The sense resistor is only 10 mOhm (so very low burden voltage), so I guess it should not matter. The oscillation did not go away when shorting the sense resistor.

Could you emphasize what you mean by: "... then I recommend using this bit when the battery is close to termination in order to low charge current termination".

What do you mean by "in order to low charge current termination"?

If it helps to set EN_NOBATOP to '1' when the battery is close to termination, how would I know when the battery is close to termination? My application is set in stone - at lest to my wishes(!)

However, luckily (perhaps) for me I have placed an AD MCU 12bit pin on the SYS output. Could I monitor this pin and assume when the voltage is about 4.2V (and not increasing anymore) that the charger is in CV phase - and then say/state that we are close to termination and set EN_NOBATOP bit? Figure 2. in the datasheet would lead me to think that this is possible. I could also wait for a default constant time after detecting 4.2V to set EN_NOBATOP if this would help of course...

--

Another observation: The current is now 100 mA. If I reset the charger by means of setting the reset bit in the control register, BVOP is reported. This makes sense since the batt voltage is now set to 3.7V (default reset). If I then after the resetting set the correct register settings, BVOP fault state is not exited/cleared. The only way to exit the error state is to start the wifi chipset or take out and in the DC jack.

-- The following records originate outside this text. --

/-- Settles O46: one equation for each kind of transaction, and for a step the three ways it can end. -/
theorem portsFollowTheirTable : Obligations.PortsFollowTheirTable := by
  refine ⟨fun p s hr hl => ?rst, fun p s hr hl => ?load, fun p s hr hq => ?noRequest, fun p s hr hq hs => ?step,
    fun p s hr hq hs => ?ended, fun p s t hr hq => ?result, fun p s t => (portOut_stepResult_of_no_request · s t),
    fun p s t hr => portOut_diag_of_rst hr s t, fun p s t => ⟨rfl, rfl, rfl⟩⟩
  case rst => exact ⟨_, transact_of_rst hr hl s, afterRst_applyRst s, fun _ => rfl⟩
  case load =>
    refine ⟨_, transact_of_load hr hl s, afterRst_loadByte (afterRst_applyRst s) _ _, fun hs => ?written,
      fun x hx => ?kept⟩
    case written => exact (Memory.read_write hs _ _ _).trans (if_pos rfl)
    case kept => exact Memory.read_write_of_ne s.mem p.loadData hx
  case noRequest => exact ⟨transact_of_no_request hr hq s, portOut_diag_of_eq hr rfl⟩
  case step =>
    obtain ⟨steps, -⟩ := everyStepAnswersANextState
    obtain ⟨t, ht⟩ := steps s
    refine ⟨t, (transact_of_request hr hq s).trans ht, ht, fun hfault => ?silent, fun kind hfault => ?stream⟩
    case silent => exact portOut_diag_of_eq hr ((step_ends ht).diag_of_not_faulted hfault)
    case stream =>
      rw [(step_ends ht).eq_raiseFault hs hfault]
      exact portOut_diag_of_append hr (State.raiseFault_diag defaultConfig kind s)
  case ended => exact ⟨transact_of_not_running hr hs, portOut_diag_of_eq hr rfl⟩
  case result =>
    have hshown := portOut_stepResult_of_request hr hq s t
    exact ⟨fun h => by rw [hshown, h, resultOf_running], fun h => by rw [hshown, h, resultOf_halted],
      fun kind h => by rw [hshown, h, resultOf_faulted]⟩

end Sys2Proof.Proofs
end
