@[simp] theorem State.answerFree_regs (s : State) : (s.answerFree).regs = s.regs := rfl
@[simp] theorem State.answerFree_aram (s : State) : (s.answerFree).aram = s.aram := rfl
@[simp] theorem State.answerFree_acc (s : State) : (s.answerFree).acc = s.acc := rfl
@[simp] theorem State.answerFree_fsStep (s : State) : (s.answerFree).fsStep = s.fsStep := rfl
@[simp] theorem State.answerFree_envCd (s : State) : (s.answerFree).envCd = s.envCd := rfl
@[simp] theorem State.answerFree_swpCd (s : State) : (s.answerFree).swpCd = s.swpCd := rfl
@[simp] theorem State.answerFree_shadow (s : State) : (s.answerFree).shadow = s.shadow := rfl
@[simp] theorem State.answerFree_swpEn (s : State) : (s.answerFree).swpEn = s.swpEn := rfl
@[simp] theorem State.answerFree_len (s : State) : (s.answerFree).len = s.len := rfl
@[simp] theorem State.answerFree_fault (s : State) : (s.answerFree).fault = s.fault := rfl
@[simp] theorem State.answerFree_rsp (s : State) : (s.answerFree).rsp = ⟨some (Config.freeByte s.draws), none⟩ := rfl
@[simp] theorem State.answerFree_port (s : State) : (s.answerFree).port = s.port := rfl
@[simp] theorem State.answerFree_draws (s : State) : (s.answerFree).draws = s.draws + 1 := rfl

@[simp] theorem State.raise_regs (s : State) (a : Addr) (x : AramAccess) : (s.raiseAudioRamBounds a x).regs = s.regs := rfl
@[simp] theorem State.raise_aram (s : State) (a : Addr) (x : AramAccess) : (s.raiseAudioRamBounds a x).aram = s.aram := rfl
@[simp] theorem State.raise_acc (s : State) (a : Addr) (x : AramAccess) : (s.raiseAudioRamBounds a x).acc = s.acc := rfl
@[simp] theorem State.raise_fsStep (s : State) (a : Addr) (x : AramAccess) : (s.raiseAudioRamBounds a x).fsStep = s.fsStep := rfl
@[simp] theorem State.raise_envCd (s : State) (a : Addr) (x : AramAccess) : (s.raiseAudioRamBounds a x).envCd = s.envCd := rfl
@[simp] theorem State.raise_swpCd (s : State) (a : Addr) (x : AramAccess) : (s.raiseAudioRamBounds a x).swpCd = s.swpCd := rfl
@[simp] theorem State.raise_shadow (s : State) (a : Addr) (x : AramAccess) : (s.raiseAudioRamBounds a x).shadow = s.shadow := rfl
@[simp] theorem State.raise_swpEn (s : State) (a : Addr) (x : AramAccess) : (s.raiseAudioRamBounds a x).swpEn = s.swpEn := rfl
@[simp] theorem State.raise_len (s : State) (a : Addr) (x : AramAccess) : (s.raiseAudioRamBounds a x).len = s.len := rfl
@[simp] theorem State.raise_fault (s : State) (a : Addr) (x : AramAccess) : (s.raiseAudioRamBounds a x).fault = true := rfl
@[simp] theorem State.raise_rsp (s : State) (a : Addr) (x : AramAccess) : (s.raiseAudioRamBounds a x).rsp = ⟨none, some ⟨.audioRamBounds, a, x⟩⟩ := rfl
@[simp] theorem State.raise_port (s : State) (a : Addr) (x : AramAccess) : (s.raiseAudioRamBounds a x).port = s.port := rfl
@[simp] theorem State.raise_draws (s : State) (a : Addr) (x : AramAccess) : (s.raiseAudioRamBounds a x).draws = s.draws := rfl

@[simp] theorem State.accumulate_regs (s : State) (n : Nat) : (accumulate n s).regs = s.regs := rfl
@[simp] theorem State.accumulate_aram (s : State) (n : Nat) : (accumulate n s).aram = s.aram := rfl
@[simp] theorem State.accumulate_acc (s : State) (n : Nat) : (accumulate n s).acc = ⟨s.acc.fs + n, s.acc.env + n, s.acc.swp + n, s.acc.len + n⟩ := rfl
@[simp] theorem State.accumulate_fsStep (s : State) (n : Nat) : (accumulate n s).fsStep = s.fsStep := rfl
@[simp] theorem State.accumulate_envCd (s : State) (n : Nat) : (accumulate n s).envCd = s.envCd := rfl
@[simp] theorem State.accumulate_swpCd (s : State) (n : Nat) : (accumulate n s).swpCd = s.swpCd := rfl
@[simp] theorem State.accumulate_shadow (s : State) (n : Nat) : (accumulate n s).shadow = s.shadow := rfl
@[simp] theorem State.accumulate_swpEn (s : State) (n : Nat) : (accumulate n s).swpEn = s.swpEn := rfl
@[simp] theorem State.accumulate_len (s : State) (n : Nat) : (accumulate n s).len = s.len := rfl
@[simp] theorem State.accumulate_fault (s : State) (n : Nat) : (accumulate n s).fault = s.fault := rfl
@[simp] theorem State.accumulate_rsp (s : State) (n : Nat) : (accumulate n s).rsp = s.rsp := rfl
@[simp] theorem State.accumulate_port (s : State) (n : Nat) : (accumulate n s).port = s.port := rfl
@[simp] theorem State.accumulate_draws (s : State) (n : Nat) : (accumulate n s).draws = s.draws := rfl

@[simp] theorem State.fsClock_regs (s : State) : (fsClock s).regs = s.regs := rfl
@[simp] theorem State.fsClock_aram (s : State) : (fsClock s).aram = s.aram := rfl
@[simp] theorem State.fsClock_acc (s : State) : (fsClock s).acc = s.acc := rfl
@[simp] theorem State.fsClock_fsStep (s : State) : (fsClock s).fsStep = s.fsStep + 1 := rfl
@[simp] theorem State.fsClock_envCd (s : State) : (fsClock s).envCd = s.envCd := rfl
@[simp] theorem State.fsClock_swpCd (s : State) : (fsClock s).swpCd = s.swpCd := rfl
@[simp] theorem State.fsClock_shadow (s : State) : (fsClock s).shadow = s.shadow := rfl
@[simp] theorem State.fsClock_swpEn (s : State) : (fsClock s).swpEn = s.swpEn := rfl
@[simp] theorem State.fsClock_len (s : State) : (fsClock s).len = s.len := rfl
@[simp] theorem State.fsClock_fault (s : State) : (fsClock s).fault = s.fault := rfl
@[simp] theorem State.fsClock_rsp (s : State) : (fsClock s).rsp = s.rsp := rfl
@[simp] theorem State.fsClock_port (s : State) : (fsClock s).port = s.port := rfl
@[simp] theorem State.fsClock_draws (s : State) : (fsClock s).draws = s.draws := rfl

After reading the bq24168 pdf, there was a method on how to clear BOVP fault. Set the HZ mode! So I toggle it:

void I2C_ChargerClearBatteryOVPfault()
{
  // 02
  BQ24272.CONTROL.BIT.RESET = 0;        // No reset
  BQ24272.CONTROL.BIT.EN_STAT = 0;      // Disable STAT output (we dont use it)
  BQ24272.CONTROL.BIT.TE = 1;           // Enable charge current termination.
  BQ24272.CONTROL.BIT.CE_N = 0;         // Charger enabled.
  BQ24272.CONTROL.BIT.HZ_MODE = 1;      // HZ mode
  I2C_ChargerWriteReg(BQ24272.CONTROL.BYTE, CONTROL_ADDR);  
  
  BQ24272.CONTROL.BIT.HZ_MODE = 0;      // Not HZ mode
  I2C_ChargerWriteReg(BQ24272.CONTROL.BYTE, CONTROL_ADDR);  
}

This works!

As related to the VSYS oscillation/pulse issue: Since my application is able to detect the voltage oscillation by means of the AD pin, this error state can be detected. As you said, setting the EN_NOBATOP bit after I detect the oscillation will remove the oscillation. Clearing the EN_NOBATOP to normal just afterwards seems to be OK. During the testing I now see termination at about 25 mA. This is far away from the expected 50 mA - but I guess I can live with that? Or will this have bad impact on the battery?

HC

HC

HC,

Sorry, should have been "in order to ALLOW low current termination". If you were too have used ITERM=150mA, you might not have seen this issue.

Setting HiZ mode resets everything but be careful because in HiZ mode the only power to your system from the battery. The buck converter is turned off and will not provide the MINSYS voltage at SYS. BVOP should reset if you simply write VBATREG register up to 4.2V from the default 3.6V.

I like your idea about the ADC to monitor the voltage level and only change the EN_NOTBAOP bit when close to termination.

The datasheet min spec for ITERM=50mA is +/-35% so you should be terminating at 32mA at a minimum. How accurate is your ITERM = 25mA measurement?